Which looks as follows: 其外观如下:

awash.plot()

区域shapefile存储为<code> geopandas.GeoDataFrame </ code>

Plotted one on top of the other they look like this: 在另一个上面绘制一个,它们看起来像这样:

ax = awash.plot(alpha=0.2, color='black')
precip_da.mean(dim="time").plot(ax=ax,zorder=-1)

Awash Region叠加在降水数据上

My question is, how do I mask the xarray.DataArray by checking if the lat-lon points lie INSIDE the shapefile stored as a geopandas.GeoDataFrame ? 我的问题是,我怎么掩盖xarray.DataArray通过检查LAT-LON点位于INSIDE存储为shape文件geopandas.GeoDataFrame

So I want ONLY the precipitation values (mm/day) which fall INSIDE that shapefile. 所以我只想要降低INSIDE那个shapefile的降水值(mm / day)。

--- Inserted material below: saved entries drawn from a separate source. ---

-- ==== Sys2Proof/Laws/Invariant.lean ====
section
/-!
SUPPORT. What keeps the invariant: each group of `Inv` depends on its own fields only, and each shared operation keeps a
live session sound. The lemmas are about the shared operations; nothing here is about `exec` or `step`.
-/

namespace Sys2Proof.Machine

theorem reduceBank_lt {cfg : Cfg} (h : cfg.accepted) (b : Nat) : (reduceBank cfg b).toNat < cfg.bankCount := by
  obtain ⟨h1, h2, -⟩ := h
  have : b % cfg.bankCount < cfg.bankCount := Nat.mod_lt _ h1
  simp only [reduceBank, BitVec.toNat_ofNat]
  rw [Nat.mod_eq_of_lt (by omega)]
  exact this

theorem accepted_pos {cfg : Cfg} (h : cfg.accepted) : (0 : Byte).toNat < cfg.bankCount := by
  obtain ⟨h1, h2, -⟩ := h; show 0 < _; omega

/-! ### Each group depends on its own fields only -/

theorem StoresCanonical.congr {s t : State} (h : StoresCanonical s) (h1 : t.rom = s.rom := by simp)
    (h2 : t.ram = s.ram := by simp) (h3 : t.eep = s.eep := by simp) (h4 : t.shadow = s.shadow := by simp) :
    StoresCanonical t :=
  ⟨h1 ▸ h.rom, h2 ▸ h.ram, h3 ▸ h.eep, h4 ▸ h.shadow⟩

theorem StoresInRange.congr {s t : State} (h : StoresInRange s) (h0 : t.cfg = s.cfg := by simp)
    (h1 : t.rom = s.rom := by simp) (h2 : t.ram = s.ram := by simp) (h3 : t.eep = s.eep := by simp)
    (h4 : t.shadow = s.shadow := by simp) : StoresInRange t :=
  ⟨by rw [h0, h1]; exact h.rom, by rw [h0, h2]; exact h.ram, by rw [h0, h3]; exact h.eep, by rw [h4]; exact h.shadow⟩

theorem BanksInRange.congr {s t : State} (h : BanksInRange s) (h0 : t.cfg = s.cfg := by simp)
    (h1 : t.reg.bank = s.reg.bank := by simp) (h2 : t.dma.bank = s.dma.bank := by simp) : BanksInRange t :=
  ⟨by rw [h0]; exact h.accepted, by rw [h0, h1]; exact h.bank, by rw [h0, h2]; exact h.dmaBank⟩

theorem DmaSound.congr {s t : State} (h : DmaSound s) (h0 : t.cfg = s.cfg := by simp) (h1 : t.dma = s.dma := by simp)
    (h2 : t.stallOut = s.stallOut := by simp) : DmaSound t := by
  constructor <;> (try rw [h0]) <;> (try rw [h1]) <;> (try rw [h2])
  exacts [h.oneAtATime, h.stallIffRelease, h.inertInCache, h.pendingBound, h.releaseBound]

theorem ResidencySound.congr {s t : State} (h : ResidencySound s) (h0 : t.cfg = s.cfg := by simp)
    (h1 : t.dma = s.dma := by simp) (h2 : t.resident = s.resident := by simp)
    (h3 : t.reg.bank = s.reg.bank := by simp) : ResidencySound t := by
  constructor <;> (try rw [h0]) <;> (try rw [h1]) <;> (try rw [h2]) <;> (try rw [h3])
  exacts [h.all, h.current, h.target]

theorem ResetSound.congr {s t : State} (h : ResetSound s) (h0 : t.cfg = s.cfg := by simp)
    (h1 : t.rst = s.rst := by simp) : ResetSound t := by
  constructor <;> (try rw [h0]) <;> (try rw [h1])
  exacts [h.bound, h.pressedIff, h.releasedIdle]

theorem FreezeSound.congr {s t : State} (h : FreezeSound s) (h0 : t.cfg = s.cfg := by simp)
    (h1 : t.frz = s.frz := by simp) (h2 : t.nmiOut = s.nmiOut := by simp) : FreezeSound t := by
  constructor <;> (try rw [h0]) <;> (try rw [h1]) <;> (try rw [h2])
  exacts [h.btnBound, h.nmiBound, h.idleNoWrites, h.armedFewWrites, h.activeAllWrites, h.nmiOnlyArmed]

theorem CapSound.congr {s t : State} (h : CapSound s) (h0 : t.cfg = s.cfg := by simp)
    (h1 : t.capCnt = s.capCnt := by simp) : CapSound t :=
  by unfold CapSound; rw [h0, h1]; exact h

theorem EepromSound.congr {s t : State} (h : EepromSound s) (h1 : t.eepi = s.eepi := by simp) : EepromSound t := by
  constructor <;> rw [h1]
  exacts [h.deselected, h.cmdBits, h.dataBits]

theorem ForeignAtRest.congr {s t : State} (h : ForeignAtRest s) (h0 : t.cfg = s.cfg := by simp)
    (h1 : t.reg.bank = s.reg.bank := by simp) (h2 : t.reg.ctrl = s.reg.ctrl := by simp)
    (h3 : t.reg.ramexp = s.reg.ramexp := by simp) (h4 : t.frz = s.frz := by simp)
    (h5 : t.nmiOut = s.nmiOut := by simp) (h6 : t.flash = s.flash := by simp) (h7 : t.eepi = s.eepi := by simp) :
    ForeignAtRest t := by
  constructor <;> (try rw [h0]) <;> (try rw [h1]) <;> (try rw [h2]) <;> (try rw [h3]) <;> (try rw [h4, h5]) <;>
    (try rw [h6]) <;> (try rw [h7])
  exacts [h.bank, h.ctrl, h.ramexp, h.freeze, h.flash, h.eepi]
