theorem EncodedWordMatchesRow.efRomhW (off : Offset) (d : Byte) : EncodedWordMatchesRow.Statement (.efRomhW off d) :=
  matchesRow ⟨"EF.ROMH.W", 0xF00A4000, 0xA0004000⟩ (by decide) rfl ((and_romh .easyflash false _ _).trans (by decide))

theorem EncodedWordMatchesRow.gmRomlR (off : Offset) : EncodedWordMatchesRow.Statement (.gmRomlR off) :=
  matchesRow ⟨"GM.ROML.R", 0xF00A6000, 0xB0082000⟩ (by decide) rfl ((and_roml .gmod2 true _ _).trans (by decide))

theorem EncodedWordMatchesRow.gmIo1W (al : Byte) (d : Byte) : EncodedWordMatchesRow.Statement (.gmIo1W al d) :=
  matchesRow ⟨"GM.IO1.W", 0xF00AE000, 0xB0008000⟩ (by decide) rfl ((and_io1 .gmod2 false _ _).trans (by decide))

theorem EncodedWordMatchesRow.gmIo1R (al : Byte) : EncodedWordMatchesRow.Statement (.gmIo1R al) :=
  matchesRow ⟨"GM.IO1.R", 0xF00AE000, 0xB0088000⟩ (by decide) rfl ((and_io1 .gmod2 true _ _).trans (by decide))

theorem EncodedWordMatchesRow.ffRomlR (off : Offset) : EncodedWordMatchesRow.Statement (.ffRomlR off) :=
  matchesRow ⟨"FF.ROML.R", 0xF00A6000, 0xD0082000⟩ (by decide) rfl ((and_roml .freezeframe true _ _).trans (by decide))

theorem EncodedWordMatchesRow.ffRomhR (off : Offset) : EncodedWordMatchesRow.Statement (.ffRomhR off) :=
  matchesRow ⟨"FF.ROMH.R", 0xF00A4000, 0xD0084000⟩ (by decide) rfl ((and_romh .freezeframe true _ _).trans (by decide))

theorem EncodedWordMatchesRow.ffIo1R (al : Byte) : EncodedWordMatchesRow.Statement (.ffIo1R al) :=
  matchesRow ⟨"FF.IO1.R", 0xF00AE000, 0xD0088000⟩ (by decide) rfl ((and_io1 .freezeframe true _ _).trans (by decide))

theorem EncodedWordMatchesRow.ffIo2R (al : Byte) : EncodedWordMatchesRow.Statement (.ffIo2R al) :=
  matchesRow ⟨"FF.IO2.R", 0xF00BE000, 0xD0090000⟩ (by decide) rfl ((and_io2 .freezeframe true _ _).trans (by decide))

theorem EncodedWordMatchesRow.arRomlR (off : Offset) : EncodedWordMatchesRow.Statement (.arRomlR off) :=
  matchesRow ⟨"AR.ROML.R", 0xF00A6000, 0xE0082000⟩ (by decide) rfl ((and_roml .actionreplay true _ _).trans (by decide))

theorem EncodedWordMatchesRow.arRomlW (off : Offset) (d : Byte) : EncodedWordMatchesRow.Statement (.arRomlW off d) :=
  matchesRow ⟨"AR.ROML.W", 0xF00A6000, 0xE0002000⟩ (by decide) rfl ((and_roml .actionreplay false _ _).trans (by decide))

theorem EncodedWordMatchesRow.arRomhR (off : Offset) : EncodedWordMatchesRow.Statement (.arRomhR off) :=
  matchesRow ⟨"AR.ROMH.R", 0xF00A4000, 0xE0084000⟩ (by decide) rfl ((and_romh .actionreplay true _ _).trans (by decide))

theorem EncodedWordMatchesRow.arRomhW (off : Offset) (d : Byte) : EncodedWordMatchesRow.Statement (.arRomhW off d) :=
  matchesRow ⟨"AR.ROMH.W", 0xF00A4000, 0xE0004000⟩ (by decide) rfl ((and_romh .actionreplay false _ _).trans (by decide))

theorem EncodedWordMatchesRow.arIo1W (al : Byte) (d : Byte) : EncodedWordMatchesRow.Statement (.arIo1W al d) :=
  matchesRow ⟨"AR.IO1.W", 0xF00AE000, 0xE0008000⟩ (by decide) rfl ((and_io1 .actionreplay false _ _).trans (by decide))

theorem EncodedWordMatchesRow.arIo2R (al : Byte) : EncodedWordMatchesRow.Statement (.arIo2R al) :=
  matchesRow ⟨"AR.IO2.R", 0xF00BE000, 0xE0090000⟩ (by decide) rfl ((and_io2 .actionreplay true _ _).trans (by decide))

theorem EncodedWordMatchesRow.arIo2W (al : Byte) (d : Byte) : EncodedWordMatchesRow.Statement (.arIo2W al d) :=
  matchesRow ⟨"AR.IO2.W", 0xF00BE000, 0xE0010000⟩ (by decide) rfl ((and_io2 .actionreplay false _ _).trans (by decide))

theorem EncodedWordMatchesRow.ssRomlR (off : Offset) : EncodedWordMatchesRow.Statement (.ssRomlR off) :=
  matchesRow ⟨"SS.ROML.R", 0xF00A6000, 0xF0082000⟩ (by decide) rfl ((and_roml .supersnapshot5 true _ _).trans (by decide))

theorem EncodedWordMatchesRow.ssRomlW (off : Offset) (d : Byte) : EncodedWordMatchesRow.Statement (.ssRomlW off d) :=
  matchesRow ⟨"SS.ROML.W", 0xF00A6000, 0xF0002000⟩ (by decide) rfl ((and_roml .supersnapshot5 false _ _).trans (by decide))

theorem EncodedWordMatchesRow.ssRomhR (off : Offset) : EncodedWordMatchesRow.Statement (.ssRomhR off) :=
  matchesRow ⟨"SS.ROMH.R", 0xF00A4000, 0xF0084000⟩ (by decide) rfl ((and_romh .supersnapshot5 true _ _).trans (by decide))

theorem EncodedWordMatchesRow.ssIo1W (al : Byte) (d : Byte) : EncodedWordMatchesRow.Statement (.ssIo1W al d) :=
  matchesRow ⟨"SS.IO1.W", 0xF00AE000, 0xF0008000⟩ (by decide) rfl ((and_io1 .supersnapshot5 false _ _).trans (by decide))

theorem EncodedWordMatchesRow.ssIo1R (al : Byte) : EncodedWordMatchesRow.Statement (.ssIo1R al) :=
  matchesRow ⟨"SS.IO1.R", 0xF00AE000, 0xF0088000⟩ (by decide) rfl ((and_io1 .supersnapshot5 true _ _).trans (by decide))

theorem EncodedWordMatchesRow.vidRomhR (off : Offset) : EncodedWordMatchesRow.Statement (.vidRomhR off) :=
  matchesRow ⟨"VID.ROMH.R", 0x000A4000, 0x000A4000⟩ (by decide) rfl
    ((dispatchWord_and _ _ 0 0 1 0 1 0 0 1 0 0 0).trans (by simp [Instr.sample, romSample, sampleOf]))

theorem EncodedWordMatchesRow.vidIgnW : EncodedWordMatchesRow.Statement .vidIgnW :=
  matchesRow ⟨"VID.IGN.W", 0x000A0000, 0x00020000⟩ (by decide) rfl
    ((dispatchWord_and _ _ 0 0 1 0 1 0 0 0 0 0 0).trans (by simp [Instr.sample, romSample, sampleOf]))

theorem EncodedWordMatchesRow.vidIgnNr : EncodedWordMatchesRow.Statement .vidIgnNr :=
  matchesRow ⟨"VID.IGN.NR", 0x000A4000, 0x000A0000⟩ (by decide) rfl
    ((dispatchWord_and _ _ 0 0 1 0 1 0 0 1 0 0 0).trans (by simp [Instr.sample, romSample, sampleOf]))

theorem EncodedWordMatchesRow.ign : EncodedWordMatchesRow.Statement .ign := fun _ => .inl rfl

end Laws

end Sys2Proof
end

I want to do something like the following: 我想做类似以下的事情:

masked_precip = precip_da.within(awash)

OR 要么

masked_precip = precip_da.loc[precip_da.isin(awash)]

EDIT 1 编辑1

I have thought about using the rasterio.mask module but I don't know what format the input data needs to be. 我曾考虑使用rasterio.mask 模块,但我不知道输入数据需要什么格式。 It sounds as if it does exactly the right thing: 听起来好像它做的正确:

" Creates a masked or filled array using input shapes. Pixels are masked or set to nodata outside the input shapes " 使用输入形状创建蒙版或填充数组。像素被屏蔽或设置为输入形状之外的节点数

Reposted from GIS Stack Exchange here 这里是从GIS Stack Exchange转发而来的

This is the current working solution that I have taken from this gist . 这是我从这个要点中获取的当前工作解决方案。 This is Stephan Hoyer's answer to a github issue for the xarray project. 这是Stephan Hoyer对xarray项目的github问题的回答。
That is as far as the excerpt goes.